Can I use unsigned char as int?

po***********@g mail.com wrote on 01/08/05 :

For instance, I'd like to use unsigned char as an 8-bit integer.
Can I use like

unsigned char a=0;
a++

Technically, yes. The guaranteed minimum range is 0-255. But I don't
recommand this practice. char are not 'natural sized' and some extra
assembly code may be generated to deal with the reduced size... (extra
masquing, sign extension when signed etc.)

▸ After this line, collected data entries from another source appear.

/-- TREAD starts a counted read of one element for each participant, at the byte address and bit of its coordinates, with its group scale; a lane outside the extents takes zero under the zero-fill form. TQUERY starts a counted operation that holds an extent, the control bytes or the size, or waits for a count of lines (R266, R268, R269). -/
def TensorReadsClaim : Prop :=
  (∀ x s sq e t sc, Solo s sq e (.tread x) → e.free s plainOrder →
    let id := (e.st.xsrc x.id).toNat
    let idx (l : Nat) : List Nat := (List.range 4).map fun k => if k < t.rank then (e.st.rv (x.d + k) l).toNat else 0
    s.entry sq.g e.l.ctx id = .ok (t, sc) → x.d + t.rank ≤ e.l.hdr.vregs →
    (if x.idx = 0 then t.fmt ≠ 3 ∧ t.fmt ≠ 8 else if x.idx = 1 then t.fmt ≠ 3 else t.fmt = 3) →
    let scScr : Bool := (sc.map (·.scr)).getD false
    let ok (a n : Nat) (pages : List Nat) (scr : Bool) : Prop := if scr then a + n ≤ s.scrSize sq.launch sq.g else ∀ y ∈ pages, e.may s y 1 needRd ∧ s.bellOf e.l.ctx y = none
    (∀ l, inMask e.q l = true →
      if t.inside (idx l) then ok (t.elem (idx l)).1 (t.elem (idx l)).2.2 (elemPages (t.elem (idx l)).1 (t.elem (idx l)).2.2) t.scr ∧ ∀ y ∈ scaleAddr t sc (idx l), ok y 2 [y] scScr else x.q = 1) →
    ∃ t', exec (.tread x) s = .next t' ∧
      let u := s.entryUse sq.g e.l.ctx id
      let home (scr : Bool) (a : Nat) : Nat := if scr then a else s.normal a
      let lane (l : Nat) : OLane :=
        if t.inside (idx l) then
          let p := t.elem (idx l)
          let y := (scaleAddr t sc (idx l)).map (home scScr)
          { lane := l, addr := home t.scr p.1, n := p.2.2, bit := p.2.1, scale := y, got := [], fault := none, np := !t.scr && s.npAt e (home t.scr p.1), sscr := scScr, snp := y.elim false fun z => !scScr && s.npAt e z }
        else olane l 0 0 false
      let op := e.op s (.tread t.fmt x.idx t.sb ((sc.map (·.sb)).getD 0)) x.d (if x.idx = 2 then 2 else 1) 0 false t.scr id lane
      SameButCounters { u.onTs e.key sq.hdl e.q (fun th => th.flagUp e.flag) with ops := s.ops ++ [(s.seq, op)], seq := s.seq + 1 } t') ∧
  (∀ x s sq e t sc, Solo s sq e (.tquery x) → e.free s plainOrder →
    let id := (e.st.xsrc x.id).toNat
    s.entry sq.g e.l.ctx id = .ok (t, sc) →
    ∃ t', exec (.tquery x) s = .next t' ∧
      let u := s.entryUse sq.g e.l.ctx id
      let got : List Byte :=
        if x.idx = 5 ∨ x.idx = 6 then []
        else if x.idx = 4 then (match s.entryBytes sq.g e.l.ctx id with | .ok b => toBytes 4 (ofBytes ((b.drop 8).take 4)) | .error _ => toBytes 4 0)
        else if x.idx = 7 then toBytes 4 (min (t.dims.foldl (· * ·) 1) 0xFFFFFFFF)
        else toBytes 4 (t.dims.getD x.idx 1)
      let op := e.op s (.tquery x.idx id) x.d 1 0 false true id fun l => { olane l 0 4 false with got := got }
      SameButCounters { u.onTs e.key sq.hdl e.q (fun th => th.flagUp e.flag) with ops := s.ops ++ [(s.seq, op)], seq := s.seq + 1 } t')

/-- TDESC reads its source as a load does, sends one store of 64 bytes to the context's table and drops the cached copies of the entry; TDISCARD asks every slice. Both stall at their slot until they are answered, and then go on; a discard that is done leaves no line with its identifier and tag in the slices, home line or local copy (R265, R267, R29). -/
def TensorChangesClaim : Prop :=
  (∀ x s sq e r b, Solo s sq e (.tdesc x) → s.walksOf e = [] → s.skidUsed sq.g < 256 → s.tdescWait e x = false →
    let tbl := ((s.ctx e.l.ctx).map (·.tidbase)).getD 0 + 64 * (e.st.xsrc x.id).toNat
    let from_ := if x.q = 1 then [(e.st.rs64 x.b).toNat] else []
    (∀ a ∈ from_ ++ [tbl], s.noBrand e a = false) → (s.use sq.g e.l.ctx (from_ ++ [tbl])).tdescRead e x = .ok (r, b) →
    ∃ t, exec (.tdesc x) s = .next t ∧ ∃ sts l1 pmc, SameStands s { s with stands := sts } ∧ (∀ c ∈ l1, c ∈ r.l1) ∧
      t = { r with fresh := r.fresh + 1, seq := s.seq + 2, stands := sts, l1 := l1, issue := s.again.issue, regs := { s.regs with pmc := pmc }
                   walks := s.walks ++ [(s.seq + 1, { g := sq.g, slot := e.slot, lane := lowest e.q, hdl := sq.hdl, kind := .tdesc s.seq, status := none, sq := sq.id })]
                   tcache := s.tcache.filter fun c => decide (c.1 % (256 * 4096) ≠ e.l.ctx * 4096 + (e.st.xsrc x.id).toNat)
                   reqs := s.reqs ++ e.requests r .tdesc 11 0 false none s.seq [rlane (lowest e.q) (s.normal tbl) b []] }) ∧
  (∀ x s sq e tid sc, Solo s sq e (.tdiscard x) → s.walksOf e = [] → (∀ l, inMask e.q l = true → s.acqWait sq.g e.slot l sq.hdl = false) →
    let id := match x.addr with | .s n => (e.st.rs n).toNat | .sl _ w => w.toNat | .v _ => 0 | .vl _ _ => 0
    s.entry sq.g e.l.ctx id = .ok (tid, sc) → tid.scr = false → tid.disc = true →
    let u := s.entryUse sq.g e.l.ctx id
    let w : WalkRec := { g := sq.g, slot := e.slot, lane := lowest e.q, hdl := sq.hdl, kind := .tdiscard id (((s.ctx e.l.ctx).map (·.ctag)).getD 0), status := none, sq := sq.id }
    ∃ t, exec (.tdiscard x) s = .next t ∧ SameButCounters { u with walks := s.walks ++ [(s.seq, w)], seq := s.seq + 1, issue := s.again.issue } t) ∧
  (let waits (i : Instr) (gate : State → Env → Prop) : Prop := ∀ s sq e, Solo s sq e i → gate s e → s.walksOf e ≠ [] →
     ((∃ w ∈ s.walksOf e, s.walkDone w.2 = false) → ∃ t, exec i s = .next t ∧ SameButCounters s.again t) ∧
     ((∀ w ∈ s.walksOf e, s.walkDone w.2 = true) → ∃ t, exec i s = .next t ∧ SameButCounters { s with walks := s.walks.filter fun w => !(w.2.of e) } t)
   (∀ x, waits (.tdesc x) fun s e => s.skidUsed e.sq.g ≤ 256 ∧ ∀ a, a = ((s.ctx e.l.ctx).map (·.tidbase)).getD 0 + 64 * (e.st.xsrc x.id).toNat ∨ (x.q = 1 ∧ a = (e.st.rs64 x.b).toNat) → s.noBrand e a = false) ∧
   (∀ x, waits (.tdiscard x) fun _ _ => True)) ∧
  (∀ n s w tid tag, Store.find n s.walks = some w → w.kind = .tdiscard tid tag → Store.risesFrom 0 s.l2 = true →
    ∃ t, exec (.tdiscardDone n) s = .next t ∧ Store.find n t.walks = some { w with status := some 0 } ∧ (∀ c ∈ t.l2, ¬ (c.2.tid = tid ∧ c.2.tag = tag)) ∧
      (∀ c ∈ s.l2, ¬ (c.2.tid = tid ∧ c.2.tag = tag) → c ∈ t.l2) ∧ (∀ c ∈ t.l1, keyTag c.1 ≠ tag) ∧ (∀ c ∈ t.sec, ¬ (c.2.tid = tid ∧ keyTag c.1 = tag)) ∧ ∃ l1 sec l2 walks mem tier hm fresh,
        t = { s with l1 := l1, sec := sec, l2 := l2, walks := walks, mem := mem, tier := tier, hostMem := hm, fresh := fresh })

/-- Tensor reads and changes of tensor entries. The model's choices in it: log entries 17, 25, 26. -/
def Obligations.TensorInstructions : Prop := TensorReadsClaim ∧ TensorChangesClaim

/-- A copy command that passes its checks, with room in the skid and among the cluster's 16 commands, is recorded with its pieces and its completion word, in the order its operands give them; nothing moves yet (R270 to R274). The model's choices in it: log entries 10, 19. -/
def Obligations.Copies : Prop :=
  let room (s : State) (e : Env) : Prop := s.skidUsed e.sq.g < 256 ∧ s.copies e.sq.g < 16 ∧ s.walksOf e = []
  let global (s : State) (e : Env) (a n : Nat) (need : Need) : Prop := ∀ y ∈ pagesOf a n, e.may s y (if y = a then 16 else 1) need ∧ s.bellOf e.l.ctx y = none
  let pad (s : State) (e : Env) (a n w : Nat) : Prop := a % w = 0 ∧ a + n ≤ s.scrSize e.sq.launch e.sq.g
  let issued (s : State) (e : Env) (tid : Nat) (word : Option (Nat × W)) (moves : List Move) : State := { s with
    cpys := s.cpys ++ [(s.seq, { g := e.sq.g, slot := e.slot, lane := lowest e.q, ctx := e.l.ctx, launch := e.sq.launch, pkt := e.l.pkt e.sq.pc, pslot := e.sq.k, moves := moves, word := word, bad := false, tid := tid, hdl := e.sq.hdl })], seq := s.seq + 1 }
  (∀ x s sq e, Solo s sq e (.cpy x) → room s e →
    let ss := decide (x.dir = 1 ∨ x.dir = 3)
    let ds := decide (x.dir = 2 ∨ x.dir = 3)
    let src := if ss then (e.st.rs x.a).toNat else (e.st.rs64 x.a).toNat
    let dst := if ds then (e.st.rs (x.a + 2)).toNat else (e.st.rs64 (x.a + 2)).toNat
    let n := (e.st.rs (x.a + 4)).toNat
    let word := x.w.map fun v => ((e.st.rs (x.a + 5)).toNat, e.st.xsrc v)
    16 ≤ n → n ≤ 4194304 → n % 16 = 0 → (if ss then pad s e src n 16 else global s e src n needRd) → (if ds then pad s e dst n 16 else global s e dst n needWr) →
    (ss = ds → src + n ≤ dst ∨ dst + n ≤ src) → (∀ y ∈ word, pad s e y.1 4 4) →
    ∃ t, exec (.cpy x) s = .next t ∧
      SameButCounters (issued s e 0 word [{ src := some src, srcBit := 0, srcScr := ss, dst := dst, dstBit := 0, dstScr := ds, nbits := 8 * n, lane := lowest e.q }]) t) ∧
  (∀ x s sq e m word, Solo s sq e (.cpyt x) → room s e →
    let b := e.tileBlock x
    let u := (s.entryUse sq.g e.l.ctx b.sid).entryUse sq.g e.l.ctx b.did
    s.tileCause e x b = .ok (m, word) → (∀ y ∈ m, ∀ a ∈ y.srcs ++ y.dsts, s.noBrand e a = false) →
    ∃ t, exec (.cpyt x) s = .next t ∧ SameButCounters (issued u e b.sid word m) t) ∧
  (∀ x s sq e, Solo s sq e (.cpyv x) → room s e →
    let n := (e.st.rs x.b).toNat
    16 ≤ n → n ≤ 4096 → n % 16 = 0 → (∀ l, inMask e.q l = true → global s e (e.st.rv64 x.a l).toNat n needRd ∧ pad s e (e.st.rv (x.a + 2) l).toNat n 16) → (x.q = 1 → pad s e (e.st.rs (x.b + 1)).toNat 4 4) →
    ∃ t, exec (.cpyv x) s = .next t ∧ SameButCounters (issued s e 0 (if x.q = 1 then some ((e.st.rs (x.b + 1)).toNat, e.st.rs (x.b + 2)) else none)
      ((lanesOf e.q).map fun l => { src := some (e.st.rv64 x.a l).toNat, srcBit := 0, srcScr := false, dst := (e.st.rv (x.a + 2) l).toNat, dstBit := 0, dstScr := true, nbits := 8 * n, lane := l })) t)

/-! Requests at their home -/

/-- STORE_ACK of a store to device memory that alone is its squad's request for the line, of a stand with a live thread: every byte that a lane covers takes the bytes of the highest such lane, every other byte of memory is as before, the request is gone, and no register of any stand changes (R235, R255). -/
def Obligations.StoresReachTheirHome : Prop :=
  ∀ (id : Nat) (s : State) (r : Req) (h : Home) (st : Stand), MemOk s → Store.find id s.reqs = some r → r.kind = .store → r.op = none → r.ord = none → (∀ a ∈ r.lanes, a.parked = none) →
    s.siblings id r = [(id, r)] → s.reqReady id r = true → s.fate r = .perform h → h.sp = .dev → s.stand (standKey r.g r.slot) = some st → st.live ≠ 0 →
    ∃ t, exec (.storeAck id) s = .next t ∧
      (∀ a, memGet t.mem a = match r.open_.reverse.find? fun k => decide (h.pa + k.addr % 128 ≤ a ∧ a < h.pa + k.addr % 128 + k.data.length) with
        | some k => k.data.getD (a - (h.pa + k.addr % 128)) 0
        | none => memGet s.mem a) ∧ SameStands s t ∧
      ∃ mem l2 tlb owners brand lru l1 sec poison stands queues launches fresh, t = { s with reqs := s.reqs.del id, mem := mem, l2 := l2, tlb := tlb, owners := owners, brand := brand, lru := lru, l1 := l1, sec := sec, poison := poison, stands := stands, queues := queues, launches := launches, fresh := fresh }

/-- A request that its landing faults, and that alone is its squad's for the line, is parked with its cause in the hold queue of its page, its lanes ascending behind those there, as many as the landing has room for; HOLD_QUEUE_ROOM takes the oldest that waits; nothing is written. An access under an NP entry brings the real one; a copy command whose write parks writes no completion word (R230, R236, R244, R267). -/
def FaultsParkClaim : Prop :=
  let fits (s : State) (id : Nat) (r : Req) : List (Nat × Nat) := (lanes32.flatMap fun l => (r.open_.filter fun a => decide (a.lane = l)).map fun _ => (id, l)).take (1024 - s.parkedAt r.stack)
  let parked (s : State) (id : Nat) (r : Req) (c : Nat) (holds : List Hold) : State :=
    let u := if (s.holdOf r.stack r.tag r.x).isNone then s.learn r.g r.ctx r.x r.np else s
    { u with holds := holds, fresh := s.fresh + 1, reqs := Store.put id { r with lanes := r.lanes.map fun a => if (fits s id r).contains (id, a.lane) && !a.done then { a with parked := some c } else a } s.reqs
             cpys := match r.cmd with | some k => if r.kind = .copy then Store.adjust k (fun c => { c with bad := true }) s.cpys else s.cpys | none => s.cpys
             tcache := if r.kind = .tdesc then (s.dropEntry r.ctx r.x).tcache else s.tcache }
  let queued (s : State) (id : Nat) (r : Req) : List Hold := match s.holdOf r.stack r.tag r.x with
    | some h => s.holds.map fun k => if k = h then { h with items := h.items ++ fits s id r } else k
    | none => s.holds ++ [{ stack := r.stack, tag := r.tag, page := r.x / 65536, items := fits s id r }]
  let due (s : State) (id : Nat) (r : Req) (c : Nat) : Prop := region r.x ≠ 4 ∧ r.waits = true ∧ s.reqReady id r = true ∧ s.fate r = .park c
  let alone (s : State) (id : Nat) (r : Req) : Prop := r.slot ≠ 33 ∧ (∀ a ∈ r.open_, a.parked = none) ∧ s.siblings id r = [(id, r)]
  (∀ id s r c, Store.find id s.reqs = some r → due s id r c → alone s id r → exec (.landingFaultPark id) s = .next (parked s id r c (queued s id r))) ∧
  (∀ stack s id r c, s.landFull stack = false → r.stack = stack → due s id r c → alone s id r → (∃ l1 l2, s.reqs = l1 ++ (id, r) :: l2 ∧ ∀ q ∈ l1, q.2.stack ≠ stack ∨ ∀ c, ¬ due s q.1 q.2 c) →
    exec (.holdQueueRoom stack) s = .next (parked s id r c (queued s id r)))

I recommend the use of int or unsigned int for a more efficient code.
However, small integers (like char) can be useful for arrays to reduce
the memory print, if the extra code is not a problem in terms of
performance. We often have to make a choice between execution
efficiency and memory size...

Another point. Defining a parameter as char is pointeless. It will
always be converted to an int and will use an int print in automatic
memory.

--
Emmanuel
The C-FAQ: http://www.eskimo.com/~scs/C-faq/faq.html
The C-library: http://www.dinkumware.com/refxc.html

"Clearly your code does not meet the original spec."
"You are sentenced to 30 lashes with a wet noodle."
-- Jerry Coffin in a.l.c.c++

Thanks a lot! I am cooperating with others.
other people have defined
#define Byte unsigned char

so I have to use it.

So is the following a better way?
Byte a;
unsigned short tmp;
if(tmp>256)
tmp = 0;
tmp ++
a = tmp;

Emmanuel Delahaye wrote:
[...]

Another point. Defining a parameter as char is pointeless. It will
always be converted to an int and will use an int print in automatic
memory.

Is this strictly true?

Given the following:

void foo(char c)
{
... do stuff with 'c' ...
}

void myfunc(void)
{
foo('a');
}

Assuming 32-bit ints and the ASCII character set, must the compiler
generate code that passes 0x00000061 to foo?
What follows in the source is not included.